Главная страница «Первого сентября»Главная страница журнала «Литература»Содержание №36/2002

Архив

ПЕРЕЧИТАЕМ ЗАНОВО

Владислав НИКОЛАЕНКО


«Куликовская битва». Художник С.А. Коровин. 1900-е гг.

А.А. Блок. “Мы, сам-друг, над степью в полночь стали...”

Стихотворение в контексте цикла «На поле Куликовом»1

Это стихотворение теснее прочих связано если не с реальными, то с легендарными приметами Куликовской битвы, и поэтому больше стилизовано под старину и, как увидим далее, под фольклор. В основе его сюжета — легендарное гадание перед боем:

Размер первого стихотворения цикла — расшатанный разностопный ямб — редкий, отчётливой традиции, кажется, не имеет и лишь смутно напоминает о балладе. Размер второго — пятистопный хорей — напротив, имеет целых две традиции, обе для Блока здесь важные: лирическую и эпическую. Лирическая идёт от лермонтовского «Выхожу один я на дорогу...» с его темами: дорога, ночной пейзаж, смерть. Эпическая — от стиха сербских песен; для Блока этот размер ассоциировался со «Словом о полку Игореве» — в его время самым популярным переводом «Слова» был перевод А.Майкова, выполненный как раз пятистопным хореем (“Обернулась девою Обида // И ступила на землю Трояню...”)2. Блок, однако, выбирает именно лирическую разновидность размера (и в ритме, и в чередовании окончаний его стих следует за Лермонтовым, а не за Майковым): эпический размер стёр бы дистанцию между историей и предметом стихотворения, а Блок этой дистанцией дорожит. Ему нужно одновременно и напомнить о реальной битве, и отличить собственные картины от исторических.

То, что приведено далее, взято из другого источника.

-- ==== Sys2Proof/Proofs/CommandFrame.lean ====
section
/-! PROOFS. The frame of a command: bus accesses, each read answered by the target, and new values of `R0`, `R1`,
`STATUS`, the engine's position and `NT`; everything else stays (R7, R20, R21, R35, R65). -/

namespace Sys2Proof.Proofs

open Machine Laws

/-! ## What a command may change -/

/-- The second state is the first after some bus events, each read among them answered by the target, but for
`R0`, `R1`, `STATUS`, the engine's position and `NT`. -/
def ByCommand (s t : State) : Prop :=
  ∃ evs, Explained s.target evs ∧
    t = { afterEvents s evs with r0 := t.r0, r1 := t.r1, status := t.status, engine := t.engine, nt := t.nt }

theorem byCommand_of_traced {s t : State} (h : Traced s t) : ByCommand s t := by
  obtain ⟨evs, rfl, hevs⟩ := h
  exact ⟨evs, hevs, rfl⟩

/-- A change of the five fields without a bus access. -/
theorem byCommand_of_eq {s t : State}
    (h : t = { s with r0 := t.r0, r1 := t.r1, status := t.status, engine := t.engine, nt := t.nt }) :
    ByCommand s t :=
  ⟨[], trivial, by simpa using h⟩

theorem byCommand_trans {s t u : State} (hst : ByCommand s t) (htu : ByCommand t u) : ByCommand s u := by
  obtain ⟨evs, hevs, ht⟩ := hst
  obtain ⟨evs', hevs', hu⟩ := htu
  have htarget : t.target = s.target.replay evs := by rw [ht]; rfl
  refine ⟨evs ++ evs', (explained_append _ _ _).2 ⟨hevs, htarget ▸ hevs'⟩, ?_⟩
  rw [hu, ht, ← afterEvents_afterEvents]
  rfl

/-- After some bus accesses, whatever a command may do. -/
theorem byCommand_after {s t u : State} (hst : Traced s t) (htu : ByCommand t u) : ByCommand s u :=
  byCommand_trans (byCommand_of_traced hst) htu

/-- The frame: what no command changes. -/
theorem byCommand_frame {s t : State} (h : ByCommand s t) :
    t.cmd = s.cmd ∧ t.a0 = s.a0 ∧ t.a1 = s.a1 ∧ t.a2 = s.a2 ∧ t.a3 = s.a3 ∧ t.desc = s.desc ∧
      t.params = s.params ∧ t.host = s.host := by
  obtain ⟨evs, -, ht⟩ := h
  rw [ht]
  exact ⟨rfl, rfl, rfl, rfl, rfl, rfl, rfl, rfl⟩

theorem byCommand_map {s t : State} (h : ByCommand s t) : t.target.map = s.target.map := by
  obtain ⟨evs, -, ht⟩ := h
  rw [ht]
  exact replay_map s.target evs

/-! ## Ends of commands, polls and the node's state -/

theorem raise_byCommand (s : State) (e : CmdError) : ByCommand s (s.raise e) := byCommand_of_eq rfl

theorem result_byCommand (s : State) (r0 r1 : Operand) : ByCommand s (s.result r0 r1) := byCommand_of_eq rfl

theorem finish_byCommand (s : State) (node : ClockId) (c : Completion) : ByCommand s (s.finish node c) :=
  byCommand_of_eq rfl

theorem setPll_byCommand (s : State) (id : ClockId) (st : PllState) : ByCommand s (s.setPll id st) :=
  byCommand_of_eq rfl

theorem addNode_byCommand (s : State) (id : ClockId) (flags : NodeFlags) (d : NodeData) :
    ByCommand s (s.addNode id flags d) :=
  byCommand_of_eq rfl

theorem poll_byCommand (s : State) (p : Poll) : ByCommand s (s.poll p) := by
  rcases poll_cases s p with ⟨-, hp⟩ | ⟨-, hp⟩
  · rw [hp]
    exact byCommand_after (memRead_traced s p.addr) (finish_byCommand _ _ _)
  · rw [hp]
    exact byCommand_after (memRead_traced s p.addr) (byCommand_of_eq rfl)

theorem pollField_byCommand (s : State) (node : ClockId) (base : Word) (f : FieldDesc) (awaited : Bool)
    (c : Completion) : ByCommand s (s.pollField node base f awaited c) :=
  poll_byCommand s _

theorem pollOptional_byCommand (s : State) (node : ClockId) (base : Word) (f : Option FieldDesc)
    (c : Completion) : ByCommand s (s.pollOptional node base f c) := by
  cases f with
  | none => exact finish_byCommand s node c
  | some f => exact pollField_byCommand s node base f true c

theorem selectThenConfigure_byCommand (s : State) (node : ClockId) (p : SharedPort) (m x : Word)
    (c : Completion) : ByCommand s (s.selectThenConfigure node p m x c) := by
  have hacc : Traced s ((s.selectId p).configure p m x) :=
    traced_trans (selectId_traced s p) (configure_traced _ p m x)
  rcases selectThenConfigure_cases s node p m x c with ⟨ready, -, -, h⟩ | ⟨-, h⟩
  · rw [h]
    exact byCommand_after hacc (pollField_byCommand _ _ _ _ _ _)
  · rw [h]
    exact byCommand_after hacc (finish_byCommand _ _ _)

/-! ## Outcomes -/

/-- An outcome that is a next state only by what a command may change. -/
def OutcomeByCommand (s : State) (o : Outcome) : Prop := ∀ t, o = .next t → ByCommand s t

theorem outcome_next {s t : State} (h : ByCommand s t) : OutcomeByCommand s (.next t) := by
  rintro _ ⟨⟩
  exact h

theorem outcome_raise (s : State) (e : CmdError) : OutcomeByCommand s (.next (s.raise e)) :=
  outcome_next (raise_byCommand s e)

theorem outcome_result (s : State) (r0 r1 : Operand) : OutcomeByCommand s (.next (s.result r0 r1)) :=
  outcome_next (result_byCommand s r0 r1)

theorem outcome_of_traced {s t : State} {o : Outcome} (hst : Traced s t) (h : OutcomeByCommand t o) :
    OutcomeByCommand s o :=
  fun u hu => byCommand_after hst (h u hu)

theorem outcome_stop (s : State) (x : Stop) : OutcomeByCommand s (s.stop x) := by
  cases x with
  | raised e => exact outcome_raise s e
  | stuck f => exact fun t ht => nomatch ht

/-- A command that needs its parent's rate: the rate query is bus accesses alone (R240, R266). -/
theorem outcome_withRate (s : State) (id : ClockId) (k : Nat → State → Outcome)
    (hk : ∀ r s₁, OutcomeByCommand s₁ (k r s₁)) : OutcomeByCommand s (s.withRate id k) := by
  have hrate := rate_traced s id
  rcases withRate_cases s id k with ⟨s₁, x, hs, h⟩ | ⟨s₁, r, hs, h⟩ <;> rw [h] <;> rw [hs] at hrate
  · exact outcome_of_traced hrate (outcome_stop s₁ x)
  · exact outcome_of_traced hrate (hk r s₁)

theorem outcome_rateResult {s : State} (r : State × Except Stop Nat) (h : Traced s r.1) :
    OutcomeByCommand s (State.rateResult r) := by
  obtain ⟨s₁, x | rate⟩ := r
  · exact outcome_of_traced h (outcome_stop s₁ x)
  · exact outcome_of_traced h (outcome_result s₁ _ _)

/-- The end of every `GET_RATE` of a node with a parent: the node's own readback (R240). -/
theorem outcome_readback (d : NodeData) (r : Nat) (s : State) :
    OutcomeByCommand s (State.rateResult (readback d r s)) :=
  outcome_rateResult _ (readback_traced d r s)

/-! ## Register access, mux translator and node table commands -/

theorem regRead_outcome (node : ClockId) (s : State) : OutcomeByCommand s (execRegRead node s) := by
  unfold execRegRead
  split
  · exact outcome_raise s _
  split
  · split
    · exact outcome_raise s _
    · exact outcome_of_traced (regRead_traced s _ _) (outcome_result _ _ _)
  · exact outcome_raise s _

theorem regWrite_outcome (node : ClockId) (s : State) : OutcomeByCommand s (execRegWrite node s) := by
  unfold execRegWrite
  split
  · exact outcome_raise s _
  split
  · split
    · exact outcome_raise s _
    · exact outcome_of_traced (regWrite_traced s _ _ _) (outcome_result _ _ _)
  · exact outcome_raise s _

theorem regUpdate_outcome (node : ClockId) (s : State) : OutcomeByCommand s (execRegUpdate node s) := by
  unfold execRegUpdate
  split
  · exact outcome_raise s _
  split
  · split
    · exact outcome_raise s _
    · exact outcome_of_traced (regUpdate_traced s _ _ _ _) (outcome_result _ _ _)
  · exact outcome_raise s _

theorem muxP2s_outcome (node : ClockId) (s : State) : OutcomeByCommand s (execMuxP2s node s) := by
  unfold execMuxP2s
  split
  · split
    · exact outcome_raise s _
    · exact outcome_result s _ _
  · exact outcome_raise s _

theorem muxS2i_outcome (node : ClockId) (s : State) : OutcomeByCommand s (execMuxS2i node s) := by
  unfold execMuxS2i
  split
  · split
    · exact outcome_raise s _
    · exact outcome_result s _ _
  · exact outcome_raise s _

theorem nodeRegister_outcome (node : ClockId) (s : State) : OutcomeByCommand s (execNodeRegister node s) := by
  unfold execNodeRegister
  split
  · exact outcome_raise s _
  split
  · exact outcome_raise s _
  next d _ =>
    split
    · exact outcome_of_traced (discover_traced s d) (outcome_raise _ _)
    · exact outcome_of_traced (discover_traced s d)
        (outcome_next (byCommand_trans (addNode_byCommand _ _ _ _) (result_byCommand _ _ _)))

theorem nodeResolve_outcome (node : ClockId) (s : State) : OutcomeByCommand s (execNodeResolve node s) := by
  unfold execNodeResolve
  split
  · exact outcome_raise s _
  · exact outcome_result s _ _

/-! ## The two PLLs -/

theorem fpllProgram_byCommand (node : ClockId) (n : FpllNode) (c : FpllSetting) (s : State) :
    ByCommand s (fpllProgram node n c s) := by
  have hread := fieldsGet_traced s n.base [n.mul, n.frac, n.en]
  have hset := traced_trans hread (traced_trans
    (fieldsSet_traced _ n.base [(n.mul, c.mul), (n.frac, c.frac)]) (strobe_traced _ n.base n.strobe))
  unfold fpllProgram
  dsimp only
  split
  · exact byCommand_after hread (result_byCommand _ _ _)
  split
  · exact byCommand_after hset (pollField_byCommand _ _ _ _ _ _)
  · exact byCommand_after hset (result_byCommand _ _ _)

theorem dpllProgram_byCommand (node : ClockId) (n : DpllNode) (div achieved : Nat) (s : State) :
    ByCommand s (dpllProgram node n div achieved s) := by
  have hread := fieldsGet_traced s n.base [n.div, n.en]
  have hset := traced_trans hread (traced_trans
    (fieldSet_traced _ n.base n.div div) (strobe_traced _ n.base n.strobe))
  unfold dpllProgram
  dsimp only
  split
  · exact byCommand_after hread (result_byCommand _ _ _)
  split
  · exact byCommand_after hset (pollField_byCommand _ _ _ _ _ _)
  · exact byCommand_after hset (result_byCommand _ _ _)

/-- A PLL switched on or off (R144, R146, R164, R165): its state, accesses, the enable bit with its strobe, a poll. -/
theorem pllSwitch_byCommand {s t : State} (hst : ByCommand s t) (node : ClockId) (base : Word)
    (en strobe ready : FieldDesc) (v : Nat) (awaited : Bool) (c : Completion) :
    ByCommand s (((t.fieldSet base en v).strobe base strobe).pollField node base ready awaited c) :=
  have hacc := traced_trans (fieldSet_traced t base en v) (strobe_traced _ base strobe)
  byCommand_trans hst (byCommand_after hacc (pollField_byCommand _ _ _ _ _ _))

theorem fpllEnable_outcome (node : ClockId) (s : State) : OutcomeByCommand s (execFpllEnable node s) := by
  unfold execFpllEnable
  split
  · exact outcome_raise s _
  next n _ =>
    have hread := regRead_traced s n.base n.ready.off
    dsimp only
    split
    · exact outcome_of_traced hread (outcome_next (finish_byCommand _ _ _))
    · refine outcome_of_traced hread (outcome_next (pllSwitch_byCommand ?_ _ _ _ _ _ _ _ _))
      have hanalog := traced_trans (analogEnable_traced ((s.regRead n.base n.ready.off).setPll node .enabling)
        n.base n.bias) (traced_trans (analogEnable_traced _ n.base n.bandgap)
          (analogEnable_traced _ n.base n.regulator))
      exact byCommand_trans (setPll_byCommand _ _ _) (byCommand_of_traced hanalog)

theorem dpllEnable_outcome (node : ClockId) (s : State) : OutcomeByCommand s (execDpllEnable node s) := by
  unfold execDpllEnable
  split
  · exact outcome_raise s _
  · exact outcome_next (pllSwitch_byCommand (setPll_byCommand s _ _) _ _ _ _ _ _ _ _)

theorem fpllDisable_outcome (node : ClockId) (s : State) : OutcomeByCommand s (execFpllDisable node s) := by
  unfold execFpllDisable
  split
  · exact outcome_raise s _
  split
  · exact outcome_result s _ _
  · exact outcome_next (pllSwitch_byCommand (setPll_byCommand s _ _) _ _ _ _ _ _ _ _)

theorem dpllDisable_outcome (node : ClockId) (s : State) : OutcomeByCommand s (execDpllDisable node s) := by
  unfold execDpllDisable
  split
  · exact outcome_raise s _
  split
  · exact outcome_result s _ _
  · exact outcome_next (pllSwitch_byCommand (setPll_byCommand s _ _) _ _ _ _ _ _ _ _)

theorem fpllSetRate_outcome (node : ClockId) (s : State) : OutcomeByCommand s (execFpllSetRate node s) := by
  unfold execFpllSetRate
  split
  · exact outcome_raise s _
  dsimp only
  split
  · exact outcome_raise s _
  split
  · exact outcome_raise s _
  refine outcome_withRate s _ _ fun r s₁ => ?_
  split
  · exact outcome_raise s₁ _
  split
  · exact outcome_next (fpllProgram_byCommand _ _ _ s₁)
  · exact outcome_raise s₁ _

theorem dpllSetRate_outcome (node : ClockId) (s : State) : OutcomeByCommand s (execDpllSetRate node s) := by
  unfold execDpllSetRate
  split
  · exact outcome_raise s _
  dsimp only
  split
  · exact outcome_raise s _
  refine outcome_withRate s _ _ fun r s₁ => ?_
  split
  · exact outcome_raise s₁ _
  split
  · exact outcome_raise s₁ _
  · exact outcome_next (dpllProgram_byCommand _ _ _ _ s₁)

/-! ## Rate queries -/

theorem fpllGetRate_outcome (node : ClockId) (s : State) : OutcomeByCommand s (execFpllGetRate node s) := by
  unfold execFpllGetRate
  split
  · exact outcome_raise s _
  next n _ => exact outcome_withRate s _ _ (outcome_readback (.fpll n))

theorem dpllGetRate_outcome (node : ClockId) (s : State) : OutcomeByCommand s (execDpllGetRate node s) := by
  unfold execDpllGetRate
  split
  · exact outcome_raise s _
  next n _ => exact outcome_withRate s _ _ (outcome_readback (.dpll n))

theorem mckGetRate_outcome (node : ClockId) (s : State) : OutcomeByCommand s (execMckGetRate node s) := by
  unfold execMckGetRate
  split
  · exact outcome_raise s _
  next n _ => exact outcome_withRate s _ _ (outcome_readback (.mck n))

theorem gckGetRate_outcome (node : ClockId) (s : State) : OutcomeByCommand s (execGckGetRate node s) := by
  unfold execGckGetRate
  split
  · exact outcome_raise s _
  next n _ => exact outcome_withRate s _ _ (outcome_readback (.gck n))

theorem progGetRate_outcome (node : ClockId) (s : State) : OutcomeByCommand s (execProgGetRate node s) := by
  unfold execProgGetRate
  split
  · exact outcome_raise s _
  next n _ => exact outcome_withRate s _ _ (outcome_readback (.prog n))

1. Мы, сам-друг — то есть “вдвоём” (архаичная форма собирательного множественного с несколько фольклорным оттенком). Лирический персонаж соответствует, по-видимому, св. блгв. кн. Дмитрию Донскому, а упоминаемый в ст. 10 “друг” — Дмитрию Боброку. Но они недаром оставлены безымянными: мы уже знаем, что Куликовская битва здесь не предмет изображения, а имя, данное вечно повторяющейся ситуации — “вечному бою”.

Над степью — а не “над полем”: подчёркнута чуждость и враждебность пространства.

В полночь — подчёркнуто время вещее и зловещее. Как уже было сказано, ночь — традиционная тема в пятистопном хорее.

Стали — а не “встали” — архаизм3.

Строка выдержана в полноударном ритме, чётко задавая размер, и больше всех прочих пронизана звуковыми повторами: м–см–нтстп–плн–стл. Смыслы слов, сливаясь, задают “картинку”, которая сохранится, не меняясь, до конца стихотворения: две фигуры, стоящие посреди чужой и враждебной тьмы.

2. Не вернуться — это может значить: и “уже поздно отступать”, и “нам не суждено вернуться” (ср. ст. 8). Опасность и враждебность сгущаются в предчувствие смерти, а смерть — тоже традиционная тема в этом размере4.

Не взглянуть назад — потому что поздно и бесполезно. Потому что не успеем. Потому что полночь и тьма. Потому что то, что впереди, притягивает, и нет сил отвести взгляд. Градация с 1-м сказуемым (как бы *и даже не взглянуть назад).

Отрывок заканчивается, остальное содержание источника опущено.